The salami, however, was juuuuust right.

DENVER ― They couldn't find porridge or, for that matter, Goldilocks.

But that was of little concern to the three bears that broke into a pizza shop in Estes Park, Colorado, this week.

Judging from surveillance footage of the early Sunday heist, the ursine family ― unlike Goldilocks ― was perfectly content eating food that wasn't "just right." The mother bear and her two cubs made a meal of cold pizza dough and salami, rifling through a trash can and a prep table to find it.

Antonio's Real New York Pizza shared the video on Facebook. The bears gained entrance to the kitchen by ripping the drive-through window out of the wall, according to the restaurant. They ate more than 40 pounds of dough and caused around $1,000 in damage.

Restaurant owner Antonio DeSousa asked that the bears be treated with mercy if they're caught.

"The bears need help and we need to figure out how to help them," DeSousa told "Inside Edition." "We moved into the woods knowing full well they existed, and the idea they should die because they're starving is ridiculous."

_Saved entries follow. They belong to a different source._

-- ==== Sys2Proof/Machine/State.lean ====
section
/-! DEFINITION. The state of the part as plain data, and the part right after reset. -/

namespace Sys2Proof.Machine

/-! ## Bring-up ("Bring-up, sparing and reset") -/

/-- Where bring-up stands, the rails and clocks it depends on, and the boot block (Tables 13.3, 16.12, 16.13). -/
structure Boot where
  /-- `READY` -/
  ready : Bool
  /-- `FATAL` -/
  fatal : Bool
  /-- `PHASE` -/
  phase : Nat
  /-- `FAIL` -/
  fail : Nat
  /-- VIN_AUX is in its range -/
  vinAux : Bool
  /-- `PCIE_PERST_N` is asserted -/
  perst : Bool
  /-- all four main rails are in their DC bands -/
  rails : Bool
  /-- they have been since VIN_AUX entered its range or since the last restart (R513) -/
  railsSeen : Bool
  /-- a main rail was lost and the part has not restarted (R513) -/
  railLost : Bool
  /-- `REFCLK_SYS` was lost and the part has not restarted (R516) -/
  clockLost : Bool
  /-- the Kiosk runs from its internal oscillator for want of `AUX_CLK` (R516) -/
  auxLost : Bool
  /-- the reference clocks of the Cuffs: north edge -/
  cuffNorth : Bool
  /-- the reference clocks of the Cuffs: south edge -/
  cuffSouth : Bool
  /-- the Kiosk runs, in its boot ROM or in Torzan (R394) -/
  kiosk : Bool
  /-- the Kiosk self-test has failed, or its watchdog has expired -/
  kioskFail : Bool
  /-- `RST_CAUSE` -/
  cause : Nat
  /-- `MODE`: warm -/
  warm : Bool
  /-- a copy of the boot record passed its CRC (R474) -/
  recordRead : Bool
  /-- `RECORD_OK` -/
  recordOk : Bool
  /-- `FALLBACK_SITES` -/
  fallback : Nat
  /-- banks that run: Torzan, core firmware, Orangery firmware; `true` for B -/
  banks : Tbl Bool
  /-- `VERIFIED` -/
  verified : Bool
  /-- `BOOT_SEQ` -/
  seq : Word
  /-- `BOOT_MS` of steps 1 to 12 -/
  ms : Tbl Nat
  /-- tick at which the present step began -/
  since : Nat
  /-- `TEST_FAULTS`[15:0] -/
  faults : Nat
  /-- `TEST_FAULTS`[31:16] -/
  spares : Nat
  /-- sites that failed the core test -/
  coreFails : List Nat
  /-- `RST_PARTIAL` -/
  partials : Word
  /-- `RST_DISCARD` -/
  discard : Word
  /-- `RST_ABSORB` -/
  absorb : Word
  /-- `RST_GATE_CLR` -/
  gateClr : Word
  /-- `REMAPS` -/
  remaps : Word
  /-- `RST_DESC_DISC` -/
  descDisc : Word
  /-- `COLD_NEXT`, in the VIN_AUX domain -/
  coldNext : Bool
  /-- the fuse map as loaded (R459) -/
  fuse : Option FuseMap
  /-- `COPY` -/
  fuseCopy : Bool
  /-- `OTHER_BAD` -/
  fuseBad : Bool
  /-- the soft repair map accepted for this boot (R467) -/
  soft : Option (List Repair)
  /-- the test fault list of this boot (R466) -/
  tests : List Repair
  /-- repairs applied at this boot (R217, R467) -/
  repairs : List Repair
  /-- ticks between VIN_AUX entering its range and the last whole-part reset (log 6) -/
  epoch : Nat
  /-- time in µs since VIN_AUX of the last watchdog expiry, plus one (R470) -/
  lastDog : Nat
  /-- a second expiry within one hour stops the next bring-up at step 2 (R470) -/
  dogFatal : Bool
  /-- time in µs at which the completion of a scope-3 `RESET` was posted (R390) -/
  scope3 : Option Nat
  deriving DecidableEq, Repr

/-- VIN_AUX has just entered its range: before the first step of bring-up. -/
def Boot.init : Boot :=
  { ready := false, fatal := false, phase := 0, fail := 0, vinAux := true, perst := true, rails := false, railsSeen := false,
    railLost := false, clockLost := false, auxLost := false, cuffNorth := false, cuffSouth := false, kiosk := false,
    kioskFail := false, cause := 0, warm := false, recordRead := false, recordOk := false, fallback := 0, banks := [],
    verified := false, seq := 0, ms := [], since := 0, faults := 0, spares := 0, coreFails := [], partials := 0, discard := 0,
    absorb := 0, gateClr := 0, remaps := 0, descDisc := 0, coldNext := false, fuse := none, fuseCopy := false, fuseBad := false, soft := none, tests := [],
    repairs := [], epoch := 0, lastDog := 0, dogFatal := false, scope3 := none }

/-- The boot record (Table 16.5). -/
structure BootRecord where
  /-- `SERIAL` -/
  serial : Dword
  /-- `SEQ` -/
  seq : Word
  /-- `LAST_COLD` -/
  lastCold : Word
  /-- `FUSE_CRC` -/
  fuseCrc : Word
  /-- test fault list -/
  tests : List Repair
  /-- seam codes: Seam × 220 + position to [5:0] code, [6] failed -/
  seams : Tbl Nat
  deriving DecidableEq, Repr

/-- The quantities of the wear monitors at one writing of the health record (R493). -/
structure LifePoint where
  /-- powered time of the part, µs -/
  powered : Nat
  /-- calendar time of the part, µs -/
  calendar : Nat
  /-- stress-equivalent time, µs: site 0 to 879, plot 880 + site, Orangery die 1760 + 16 × stack + die -/
  stress : Tbl Rat
  /-- spare rows taken: site × 32 + bank, Orangery bank 28160 + 1024 × stack + bank -/
  spares : Tbl Nat
  /-- `EFF_DROP` by site -/
  eff : Tbl Nat
  /-- `R_RATIO` by Seam -/
  ratio : Tbl Nat
  deriving DecidableEq, Repr

/-- The history of a part without any. -/
def LifePoint.init : LifePoint := { powered := 0, calendar := 0, stress := [], spares := [], eff := [], ratio := [] }

/-- The health record (R493). -/
structure HealthRecord where
  /-- serial number -/
  serial : Dword
  /-- `AGE_GB` by site -/
  ageGb : Tbl Nat
  /-- powered time recorded, in hours -/
  hours : Nat
  /-- one point per writing, newest last, over the longest window of R496 -/
  points : List LifePoint
  /-- drift history by site: stress-equivalent µs and drift in ppm, one point per 30 days of powered time, newest last -/
  drifts : Tbl (List (Rat × Rat))
  /-- the last life estimate: `HLT_LIFE` and `HLT_LIMIT` -/
  life : Word × Word
  deriving DecidableEq, Repr

/-- The two banks of a firmware component (R393, R458). -/
structure FwComp where
  /-- version in bank A -/
  a : Option Word
  /-- version in bank B -/
  b : Option Word
  /-- bank B holds the newer image -/
  bNewer : Bool
  /-- a verified bank waits for activation -/
  staged : Bool
  /-- bytes of an image being transferred -/
  image : Tbl Byte
  deriving DecidableEq, Repr

/-- A component with an image in bank A alone (log 21). -/
def FwComp.init : FwComp := { a := some 0, b := none, bNewer := false, staged := false, image := [] }

/-- What the Kiosk's flash keeps (Table 16.10). -/
structure Flash where
  /-- boot record -/
  boot : Option BootRecord
  /-- stored soft repair map -/
  soft : Option (List Repair)
  /-- health record -/
  health : Option HealthRecord
  /-- firmware components 1 to 3 by number -/
  fw : Tbl FwComp
  deriving DecidableEq, Repr

/-- Flash without any record. -/
def Flash.init : Flash := { boot := none, soft := none, health := none, fw := [] }

/-- How far a partial reset has come (Table 16.8). -/
inductive ResetStage where
  /-- halting the jobs it covers -/
  | halting
  /-- tearing them down -/
  | teardown
  /-- draining from r0 on, the NIs absorbing -/
  | draining
  deriving DecidableEq, Repr

/-- A partial reset in progress (R477, R479). -/
structure ResetRun where
  /-- its command -/
  q : Nat
  /-- the command's number -/
  id : Nat
  /-- scope -/
  scope : Nat
  /-- named core, cluster or node -/
  target : Nat
  /-- the cores reset -/
  cores : List Nat
  /-- stage -/
  stage : ResetStage
  /-- it halted a job -/
  halted : Bool
  /-- time in ticks at which the Kiosk took it -/
  since : Nat
  /-- time in ticks of r0 -/
  r0 : Nat
  deriving DecidableEq, Repr

/-! ## Health ("Health, counters and end-of-life prediction") -/

/-- Wear of a site (Table 17.8). -/
structure SiteHealth where
  /-- last five drift measurements, ppm, newest last -/
  drifts : List Rat
  /-- `EFF_DROP`, 0.1 percentage points -/
  eff : Nat
  /-- rises of `AGE_GB` with their times in µs of powered time -/
  rises : List (Nat × Nat)
  /-- `LIFE` -/
  life : Nat
  /-- `BOUND` -/
  bound : Nat
  deriving DecidableEq, Repr

/-- A site without measurements. -/
def SiteHealth.init : SiteHealth := { drifts := [], eff := 0, rises := [], life := 0, bound := 0 }

/-- The health block (Tables 17.5 to 17.7). -/
structure Health where
  /-- sites -/
  sites : Tbl SiteHealth
  /-- `RECORD_OK` -/
  recordOk : Bool
  /-- `FIRST_USE` -/
  firstUse : Bool
  /-- `MODEL_READY` -/
  modelReady : Bool
  /-- `LIFE_WARN` of `HLT_STATUS` -/
  lifeWarn : Bool
  /-- regions whose `FMAX_REGION` is to be lowered to a code: region to code + 1 (R492) -/
  lower : Tbl Nat
  /-- the point of the health record that this boot goes on from (R493, R495) -/
  base : LifePoint
  /-- when it was taken up, in µs since VIN_AUX entered its range -/
  baseAt : Nat
  /-- the last accrual of stress, in the same time -/
  accruedAt : Nat
  /-- stress-equivalent time so far, with the keys of `LifePoint.stress` (R495) -/
  stress : Tbl Rat
  /-- `HLT_LIFE` -/
  life : Word
  /-- `HLT_LIMIT` -/
  limit : Word
  /-- `HLT_DUTY` -/
  duty : Word
  /-- `LIFE_WARN` of `HLT_CTRL`, months -/
  warnMonths : Half
  /-- `SETS` -/
  sets : BitVec 10
  /-- `SNAP_ADDR` -/
  snapAddr : Dword
  /-- `DONE` -/
  snapDone : Bool
  /-- `DROPPED` -/
  snapDropped : Bool
  /-- `ERR` -/
  snapErr : Bool
  /-- the image being written, while `BUSY`: its host address, T in µs, and its bytes -/
  snap : Option (Nat × Nat × List Byte)
  /-- `SNAP_SEQ` -/
  snapSeq : Word
  /-- `SNAP_T` -/
  snapT : Dword
  deriving DecidableEq, Repr

/-- The health block after a whole-part reset. -/
def Health.init : Health :=
  { sites := [], recordOk := false, firstUse := false, modelReady := false, lifeWarn := false, lower := [], base := LifePoint.init, baseAt := 0,
    accruedAt := 0, stress := [], life := 0, limit := 0, duty := 0,
    warnMonths := 12, sets := 0x3FF, snapAddr := 0, snapDone := false, snapDropped := false, snapErr := false, snap := none,
    snapSeq := 0, snapT := 0 }

/-! ## The Kiosk, fuses and the window ("Management register reference") -/

/-- A copy of the owner area (R535). -/
inductive OwnerCopy where
  /-- no fuse programmed -/
  | blank
  /-- its CRC matches -/
  | valid (data : BitVec 256)
  /-- neither -/
  | spoiled
  deriving DecidableEq, Repr

/-- How far an owner-area programming has come (R535). -/
inductive FuseStep where
  /-- none in progress -/
  | idle
  /-- waits for the temperature window since a time in µs -/
  | waits (since : Nat)
  /-- programs a copy with the staged words -/
  | programs (copy : Nat) (data : BitVec 256)
  deriving DecidableEq, Repr

/-- Registers of the window that no other part of the state holds. -/
structure Mgmt where
  /-- `GLB_SCRATCH` -/
  scratch : Word
  /-- `LOCK_ALL` -/
  lockAll : Bool
  /-- upper words last latched: requester × 2^52 + unit × 2^32 + offset of the upper word (R526) -/
  latches : Tbl Word
  /-- `RST_LAST` -/
  rstLast : Word
  /-- `RST_LAST_US` -/
  rstLastUs : Nat
  /-- `FUSE_STAGE` words -/
  stage : Tbl Word
  /-- `FUSE_PROG_CTRL`.`LOCK` -/
  fuseLock : Bool
  /-- `FUSE_STATUS`.`ERR` -/
  fuseErr : Nat
  /-- programming in progress -/
  prog : FuseStep
  deriving DecidableEq, Repr

/-- The window after a whole-part reset. -/
def Mgmt.init : Mgmt :=
  { scratch := 0, lockAll := false, latches := [], rstLast := 0, rstLastUs := 0, stage := [], fuseLock := false, fuseErr := 0,
    prog := .idle }

/-! ## A logical core ("The outer-product array" to "Memory tiers, addressing and movers") -/

/-- An operand block with its mode tag: rows then columns of its delivered shape (R83, R104). FP16 values stand in the
low half of a word. -/
structure Block where
  /-- mode tag: true FP32 -/
  fp32 : Bool
  /-- elements in row-major order -/
  elems : List Word
  deriving DecidableEq, Repr

/-- A FEED operation that builds blocks (R104). -/
inductive FeedOp where
  /-- `FBLK` -/
  | blk (a : FBlkSlot)
  /-- `FGATH` -/
  | gath (a : FGathSlot)
  deriving DecidableEq, Repr

/-- A feeder-store request of a feeder (R100, R101). -/
structure FeedReq where
  /-- where its bytes stand in the stored block, or in the rotary descriptor; `none` for the gather list, read already -/
  place : Option (Bool × Nat)
  /-- offset in the feeder store -/
  ofs : Nat
  /-- length in bytes -/
  len : Nat
  /-- it has waited a cycle for a bank beside the block's other requests (R538) -/
  late : Bool
  deriving DecidableEq, Repr

/-- A block that is being read: the read cycles still to come, each with its requests, and the bytes so far (R111, R538). -/
structure BlockRead where
  /-- read cycles left -/
  left : List (List FeedReq)
  /-- stored bytes -/
  raw : List Byte
  /-- rotary descriptor -/
  desc : List Byte
  deriving DecidableEq, Repr

/-- A FEED instruction held by a feeder (R112). -/
structure FeedInstr where
  /-- the operation -/
  op : FeedOp
  /-- order of issue on the core -/
  seq : Nat
  /-- bundle store index -/
  bundle : Nat
  /-- first cycle in which its next block may be read -/
  start : Nat
  /-- number q of the next block -/
  q : Nat
  /-- the gather list, once read -/
  glist : List Byte
  /-- the block being read -/
  cur : Option BlockRead
  /-- cycle at whose end its last block enters the output stage, once all are read -/
  gone : Option Nat
  deriving DecidableEq, Repr

/-- A block in the pipeline or the output stage of a feeder (Table 4.4). -/
structure Staged where
  /-- the block -/
  block : Block
  /-- first cycle in which an array operation can take it -/
  ready : Nat
  /-- flags that its decoding raises -/
  flags : BitVec 7
  /-- cycle in which it is decoded -/
  decodeAt : Nat
  deriving DecidableEq, Repr

/-- One feeder: the blocks of its pipeline and output stage, head first, and its instructions, oldest first (R112). -/
structure Feeder where
  /-- blocks held, at most 8 -/
  held : List Staged
  /-- instructions held, at most 2 -/
  instrs : List FeedInstr
  deriving DecidableEq, Repr

/-- A `VLD` or `VST` whose beats are not over (R128). -/
structure StoreAcc where
  /-- `VLD` -/
  load : Bool
  /-- the VECTOR slot -/
  slot : VSlot
  /-- order of issue on the core -/
  seq : Nat
  /-- bundle store index -/
  bundle : Nat
  /-- beats done -/
  beat : Nat
  /-- bytes moved -/
  bytes : List Byte
  deriving DecidableEq, Repr

/-- Bytes of a `VST` on their way into the feeder store (Table 4.10). -/
structure StoreWrite where
  /-- order of issue on the core -/
  seq : Nat
  /-- offset in the feeder store -/
  ofs : Nat
  /-- the bytes -/
  bytes : List Byte
  /-- cycle by whose end they are written -/
  due : Nat
  deriving DecidableEq, Repr

/-- State of a tile-queue slot (Table 4.6). -/
inductive SlotState where
  /-- 0b00 -/
  | free
  /-- 0b01 -/
  | filling
  /-- 0b10 -/
  | full
  /-- 0b11 -/
  | draining
  deriving DecidableEq, Repr

/-- The code of a slot state (Table 4.6). -/
def SlotState.code : SlotState → Nat
  | .free => 0
  | .filling => 1
  | .full => 2
  | .draining => 3

/-- A line-port transfer that still holds the port: its tile, and the cycle from which port and tile are free (R90). -/
structure PortUse where
  /-- the busy tile -/
  tile : Nat
  /-- first free cycle -/
  till : Nat
  deriving DecidableEq, Repr
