-- ==== Sys2Proof/Machine/Memory.lean ====
section
/-! DEFINITION. Device memory with its check codes, merge buffers, valid bits, correct-on-read and error log
("Memory tiers, addressing and movers" R172, "Integrity of stored data"). -/

namespace Sys2Proof.Machine

/-! ## Addresses (R172) -/

/-- A device address from space, unit and offset. -/
def mkDa (space unit ofs : Nat) : Nat := space * 2 ^ 52 + unit * 2 ^ 40 + ofs

/-- DA[55:52], the space. -/
def daSpace (da : Nat) : Nat := bits da 55 52
/-- DA[51:40], the unit. -/
def daUnit (da : Nat) : Nat := bits da 51 40
/-- DA[39:0], the offset. -/
def daOfs (da : Nat) : Nat := bits da 39 0

/-- The plots, the Commons and the Orangery hold 32-byte symbol-coded words (Table 7.1). -/
def isDram (da : Nat) : Bool := 2 ≤ daSpace da && daSpace da ≤ 4

/-- The size of a unit of a space (Table 6.4). -/
def spaceSize (space : Nat) : Nat :=
  match space with
  | 0 => 0x180000
  | 1 => 0x800000
  | 2 => 0x9000000
  | 3 => 0x9000000
  | 4 => 2 ^ 40
  | _ => 0

/-- A cluster withdrawn for want of usable sites: its row maps no logical core (R28). -/
def State.withdrawn (s : State) (cl : Nat) : Bool :=
  ((List.range 22).filter (fun c => (s.site (rowSite cl c)).state = 1)).length < 20

/-- The site of Commons plot `n`: the lower or higher non-logical site of its row (R164). -/
def State.commonsSite (s : State) (n : Nat) : Option Nat :=
  let cl := n / 2
  if s.withdrawn cl then none
  else (((List.range 22).map (rowSite cl)).filter (fun i => (s.site i).state ≠ 1))[n % 2]?

/-- A Commons plot is present when its site is a gateway with a working vertical channel (R164). -/
def State.commonsPresent (s : State) (n : Nat) : Bool :=
  match s.commonsSite n with
  | none => false
  | some i => n < 80 && (s.site i).state = 2 && (s.site i).vchOk

/-- A unit that exists (R172, R28). -/
def State.unitPresent (s : State) (space unit : Nat) : Bool :=
  match space with
  | 0 => unit < 800 && !s.withdrawn (clusterOf unit)
  | 1 => unit < 800 && !s.withdrawn (clusterOf unit)
  | 2 => unit < 800 && !s.withdrawn (clusterOf unit)
  | 3 => s.commonsPresent unit
  | 4 => unit < 6
  | 8 => (unit < 800 && !s.withdrawn (clusterOf unit)) || unit = 0xFFF
  | _ => false

/-- The site whose stores hold a DA, for feeder, Canopy, plot and Commons (R20). -/
def State.daSite (s : State) (da : Nat) : Option Nat :=
  if daSpace da ≤ 2 then s.siteOf (daUnit da)
  else if daSpace da = 3 then s.commonsSite (daUnit da) else none

/-- The controller or store that a DA belongs to: one per Orangery channel, and one per plot, Canopy store and feeder store of a
site, whatever core or Commons number the site has (R194, Table 9.1). -/
def State.ctrlOf (s : State) (da : Nat) : Nat :=
  if daSpace da = 4 then 2 ^ 20 + daUnit da * 32 + bits da 14 10
  else (if daSpace da = 3 then 2 else daSpace da) * 4096 + (s.daSite da).getD 880

/-- A unit as its controller names it. -/
def trackedUnit (da : Nat) : Nat := if daSpace da = 4 then da else daOfs da

/-- The site whose error block counts an address: errors of the Commons and of the Orangery appear in the log only (R221). -/
def State.errSite (s : State) (da : Nat) : Option Nat := if daSpace da ≤ 2 then s.daSite da else none

/-! ## The symbol code (R195, R196) -/

/-- Multiplication in GF(2^8) modulo x^8 + x^4 + x^3 + x^2 + 1, bit by bit of the second factor. -/
def gfMul (a b : Nat) : Nat :=
  ((List.range 8).foldl (fun (r : Nat × Nat) k =>
    let acc := if bit b k then r.1 ^^^ r.2 else r.1
    let x := r.2 * 2
    (acc, if x ≥ 256 then (x ^^^ 0x11D) % 256 else x)) (0, a)).1

/-- α^n. -/
def gfPow : Nat → Nat
  | 0 => 1
  | n + 1 => gfMul (gfPow n) 2

/-- The four check symbols of a word's data: d(x) mod g(x), with d(x) = Σ byte k × x^(4+k) and g(x) = (x + α^0)(x + α^1)(x + α^2)(x + α^3),
whose coefficients below x^4 are α^6 = 0x40, 0x78, 0x36 and 0x0F (R195). -/
def checkSymbols (data : List Byte) : List Nat :=
  data.reverse.foldl (fun (r : List Nat) b =>
    let top := r.getD 3 0 ^^^ b.toNat
    [gfMul top 0x40, r.getD 0 0 ^^^ gfMul top 0x78, r.getD 1 0 ^^^ gfMul top 0x36, r.getD 2 0 ^^^ gfMul top 0x0F]) [0, 0, 0, 0]

/-- The code word of 32 data bytes: positions 0 to 3 hold the check symbols, 4 to 35 the data (R195). -/
def codeWord (data : List Byte) : List Byte := (checkSymbols data).map (BitVec.ofNat 8) ++ data

/-- Syndrome S_j of 36 symbols (R196). -/
def syndrome (j : Nat) (w : List Byte) : Nat :=
  (w.zipIdx).foldl (fun a e => a ^^^ gfMul e.1.toNat (gfPow (e.2 * j))) 0

/-- What decoding a unit gives (R196, Table 7.2). -/
inductive Decoded where
  /-- no error seen -/
  | clean
  /-- one symbol or bit corrected: position and error value -/
  | corrected (pos pattern : Nat)
  /-- uncorrectable -/
  | uncorrectable
  /-- poisoned -/
  | poisoned
  deriving DecidableEq, Repr

/-- The error pattern of a poisoned word: all check symbols inverted (R197). -/
def poisonWord : List Byte := List.replicate 4 0xFF#8 ++ List.replicate 32 0#8

/-- The four syndromes of an error pattern. -/
def syndromes (w : List Byte) : List Nat := (List.range 4).map (fun j => syndrome j w)

/-- Decode a word by its error pattern: the code is linear, so its syndromes are those of the error (R196). -/
def decodeWord (err : List Byte) : Decoded :=
  if err = [] then .clean
  else
    let s := syndromes err
    if s = [0, 0, 0, 0] then .clean
    else if s = syndromes poisonWord then .poisoned
    else
      let s0 := s.getD 0 0
      let s1 := s.getD 1 0
      if s0 ≠ 0 && s1 ≠ 0 then
        -- the position p with S1 = S0 α^p
        match (List.range 36).find? (fun p => gfMul s0 (gfPow p) = s1) with
        | none => .uncorrectable
        | some p =>
          let r := gfPow p
          if s.getD 2 0 = gfMul s1 r && s.getD 3 0 = gfMul (s.getD 2 0) r then .corrected p s0 else .uncorrectable
      else .uncorrectable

Estes Park passed an ordinance earlier this year requiring bear-proof trash containers. DeSousa speculated the law "forced the bears' paws" and inspired a more creative hunt for food.

DeSousa elaborated on his thinking in a followup Facebook post:

I've been thinking about this all day and am embarrassed by the "rules" in place for the wildlife we've encroached upon. A bear's sense of smell is 2100 times ours. They can smell your blood but don't kill you for it, yet if they are removed from town and dropped off in some random place, then use their sense of smell to return, they are killed. All they want is calories with which to hibernate. Man kills for far less than food to eat. We have to come up with a better set of deterrents than creating rules which ensure their euthanization based on the need to eat.

Colorado Parks and Wildlife didn't immediately respond to a call from HuffPost.

Bears are a familiar concern in Estes Park. So far this year, the town's emergency dispatch has fielded around 170 bear-related calls, reports the Estes Park Trail-Gazette.